By: Guest Contributor - Wor. David Tennison

In his book ‘But I Digress’ Dr. Jim Tresner responded to a Brother claiming that Jim was a ‘Masonic Expert’.  Jim stated that he was not a Masonic Expert.  In fact, he said, there is no such thing as a Masonic expert.  Then he took it back.  He said that there is one Masonic expert: You.  You are the expert.  Since masonry is an individual journey, you determine what it means to you.  This is what the Working Tools of the Entered Apprentice Degree mean to me.
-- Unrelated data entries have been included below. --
/-- `vscan.max` (R157). -/
def execVscanMax (d a b : BitVec 5) (_x : Bool) (m : BitVec 2) (ex : Bool) (s : State) : Out :=
  scan s d a b m ex false fun c r v => (if c.int r < c.int v then v else r, 0)

/-- `vscan.fmin` (R157). -/
def execVscanFmin (d a b : BitVec 5) (_x : Bool) (m : BitVec 2) (ex : Bool) (s : State) : Out :=
  scan s d a b m ex true fun c r v => minMax c.fmt false r v

/-- `vscan.fmax` (R157). -/
def execVscanFmax (d a b : BitVec 5) (_x : Bool) (m : BitVec 2) (ex : Bool) (s : State) : Out :=
  scan s d a b m ex true fun c r v => minMax c.fmt true r v

/-! ## vsel -/

/-- SEW of at least 8 (R158). -/
def Vc.bytes (c : Vc) : Bool := decide (8 ≤ c.sew)

/-- Write `vals` to the group at `d` from element `c.start` on, with the tail from there (R159, R113). -/
def packed (s : State) (c : Vc) (slots : List Nat) (d : BitVec 5) (vals : List Nat) (e : Nat) : State :=
  let h := vals.zipIdx.foldl (fun h v => h.putElement c d.toNat c.sew (c.start + v.2) v.1) (s.h.marked c slots [])
  s.setH (h.zeroTail c d.toNat c.sew (max e c.start))

/-- `vsel.cmpr` (R159). -/
def execVselCmpr (d a : BitVec 5) (_x : Bool) (m : BitVec 2) (s : State) : Out :=
  let h := s.h
  let c := h.vc m
  let src := h.source c a.toNat c.sew
  let slots := h.slotsOf d.toNat c.grp
  .next (vectorGuard s c (c.bytes && h.oneDie && c.groupsOk h [a] && c.destOk h d && c.predOk false)
    (claimed s c slots [] <| wholeRead s c [a.toNat] [src] (h.active c) fun s c =>
      let active := h.active c
      let vals := (c.activeList active c.vl).map src.get
      let vl := if c.start < c.vl then c.start + vals.length else c.vl
      laneEnd ((packed s c slots d vals vl).setVl vl) c active c.sew 1 0 1 c.vl))

/-- `vsel.expd` (R159). -/
def execVselExpd (d a : BitVec 5) (_x : Bool) (m : BitVec 2) (s : State) : Out :=
  wholeGroup s m (fun c => c.bytes && s.h.oneDie) [a] d 1 fun c get n _ => some (get 0 (c.start + n))

/-- `vsel.iota` (R159). -/
def execVselIota (d : BitVec 5) (m : BitVec 2) (s : State) : Out :=
  wholeGroup s m Vc.bytes [] d 1 fun c _ _ i => some (i % 2 ^ c.sew)

/-- `x` ranks strictly below `y` (R160). -/
def Vc.ranksBelow (c : Vc) (x y : Nat) : Bool :=
  match c.fam with
  | 0 => decide (signed x c.sew < signed y c.sew)
  | 1 => decide (x < y)
  | _ =>
    let a := c.fmt.value x
    let b := c.fmt.value y
    (b.isNan && !a.isNan) || a.lt b

/-- Insert an element behind every one that does not rank below it. -/
def insertRank (below : Nat → Nat → Bool) (x : Nat) : List Nat → List Nat
  | [] => [x]
  | y :: l => if below y x then x :: y :: l else y :: insertRank below x l

/-- The elements of `l` in descending rank, the lower index first among equals (R160). -/
def ranked (below : Nat → Nat → Bool) (l : List Nat) : List Nat := l.foldl (fun acc x => insertRank below x acc) []

/-- The types of `topk` and `topkm` (R158). -/
def Vc.topType (c : Vc) : Bool := c.bytes && (decide (c.fam < 2) || c.floatType)

/-- The choice of `topk` and `topkm` (R160): the loop that finds where it stops, and then `put` with the chosen elements and
the achieved end. Its beats are charged by groups of the destination's element width `w` (R148). -/
def topOf (s : State) (c : Vc) (a b : BitVec 5) (w : Nat) (put : State → List Nat → (Nat → Nat) → Nat → State) : State :=
  let h := s.h
  let src := h.source c a.toNat c.sew
  let active := h.active c
  let r := runElements s c active (c.fam == 2) (fromSources [src] fun _ i =>
    (src.get i, if c.fam == 2 && (c.fmt.value (src.get i)).isSignalling then Flags.nv else 0))
  endRun s c [a.toNat] r fun s e =>
    let order := ranked (fun x y => c.ranksBelow (src.get x) (src.get y)) (c.activeList active e)
    startChecks (charge (put s (order.take (h.rx b).toNat) src.get e) c active w 4 0 1 e) c active c.sew e

/-- `vsel.topk` (R160). -/
def execVselTopk (d a b : BitVec 5) (_x : Bool) (m : BitVec 2) (s : State) : Out :=
  let h := s.h
  let c := h.vc m
  let slots := h.slotsOf d.toNat c.grp
  .next (vectorGuard s c (c.topType && h.oneDie && c.groupsOk h [a] && c.destOk h d && c.predOk false)
    (claimed s c slots [] <| topOf s c a b c.sew fun s l get _ =>
      let vl := if c.start < c.vl then c.start + l.length else c.vl
      (packed s c slots d (l.map get) vl).setVl vl))

/-- `vsel.topkm` (R160). -/
def execVselTopkm (d : BitVec 4) (a b : BitVec 5) (_x : Bool) (m : BitVec 2) (s : State) : Out :=
  let h := s.h
  let c := h.vc m
  let k := d.toNat
  .next (vectorGuard s c (c.topType && h.oneDie && c.groupsOk h [a] && c.predOk true)
    (claimed s c [] (h.predSlots k) <| topOf s c a b 1 fun s l _ e =>
      let active := h.active c
      s.setH ((s.h.marked c [] (h.predSlots k)).writePred c active k e
        ((c.activeList active e).map fun i => (i, decide (i ∈ l))))))

/-- The merge of R161, by `fuel` steps over the rest of both lists. -/
def intersect (umax : Nat) : Nat → List Nat → List Nat → List Nat
  | 0, _, _ => []
  | fuel + 1, x :: xs, y :: ys =>
    if x = umax ∨ y = umax then []
    else if x < y then intersect umax fuel xs (y :: ys)
    else if y < x then intersect umax fuel (x :: xs) ys
    else x :: intersect umax fuel xs ys
  | _ + 1, _, _ => []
The Working Tools of the Ritual may be mystical pictures of ineffable ideas, but to me they are foremost actual tools of wood and metal, without which no man can long continue to be a man.  They are used symbolically in the Ritual to represent all tools everywhere.  Tools belong to work and therefore belong to man in his capacity as a worker.  Tools are therefore not extraneous to man, detachable, accidental, or incidental, as if he could lay them down or take them up when he might fancy, but belong to what he is, and the tools in his hand belong as much to him as the teeth in his head.  Nowhere in nature is there a way for a pair of shoes to be made, or a suit of clothes to grow out of the back of a sheep, or for bread to bake itself.  It requires work, and therefore it requires tools.

The respect for labor itself and sympathy for the working classes are purely Masonic.  Masonry has made the working man and his associates the heroes of her principal legend, and the companion of kings.  Work should not be regarded as a curse but a blessing. To be able to work, to create something, whether it is a poem, a piston or a pot roast is a priceless privilege in which God allows us to participate in His creative nature.  All work is noble.  And every man has work to do in himself, upon his own soul and intellect.
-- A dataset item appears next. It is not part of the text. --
-- ==== Sys2Proof/Machine/Dispatch.lean ====
section
/-! DEFINITION. One arm for every row of the opcode table: each calls that row's meaning. -/

namespace Sys2Proof.Machine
The Entered Apprentice Degree is possibly my favorite degree.  A new world opened before me and the old world was left behind.  Groping in darkness as an Entered Apprentice, I was shown light, but only partially, in stages or degrees.  At every turn I was instructed. Dr. Mackey suggests that initiates into the old Schools of Mystery or Knowledge are not permitted to enter the inter-sanctum or shown the secrets until they had been purified, usually by water or fire.  He suggests that the Rule, Gavel and Apron are symbols of that purification.

I think that it is significant that I received the Working Tools of this Degree after I was given my Apron.  I was told, among other things, to “let its pure and spotless surface be to you an ever present reminder of a ‘purity of life and rectitude of conduct,’ a never ending argument for nobler deeds, for higher thoughts and purer actions.”  This signifies to me, that I am given a job, then given the tools.

The Twenty-four Inch Gauge is well explained in the ritual, but the significance of one point is sometimes overlooked. The Entered Apprentice is taught that he should rightly divide his time.  Time is a precious commodity.  There is no time to be wasted. There is no time to be idle. There is no time for waiting.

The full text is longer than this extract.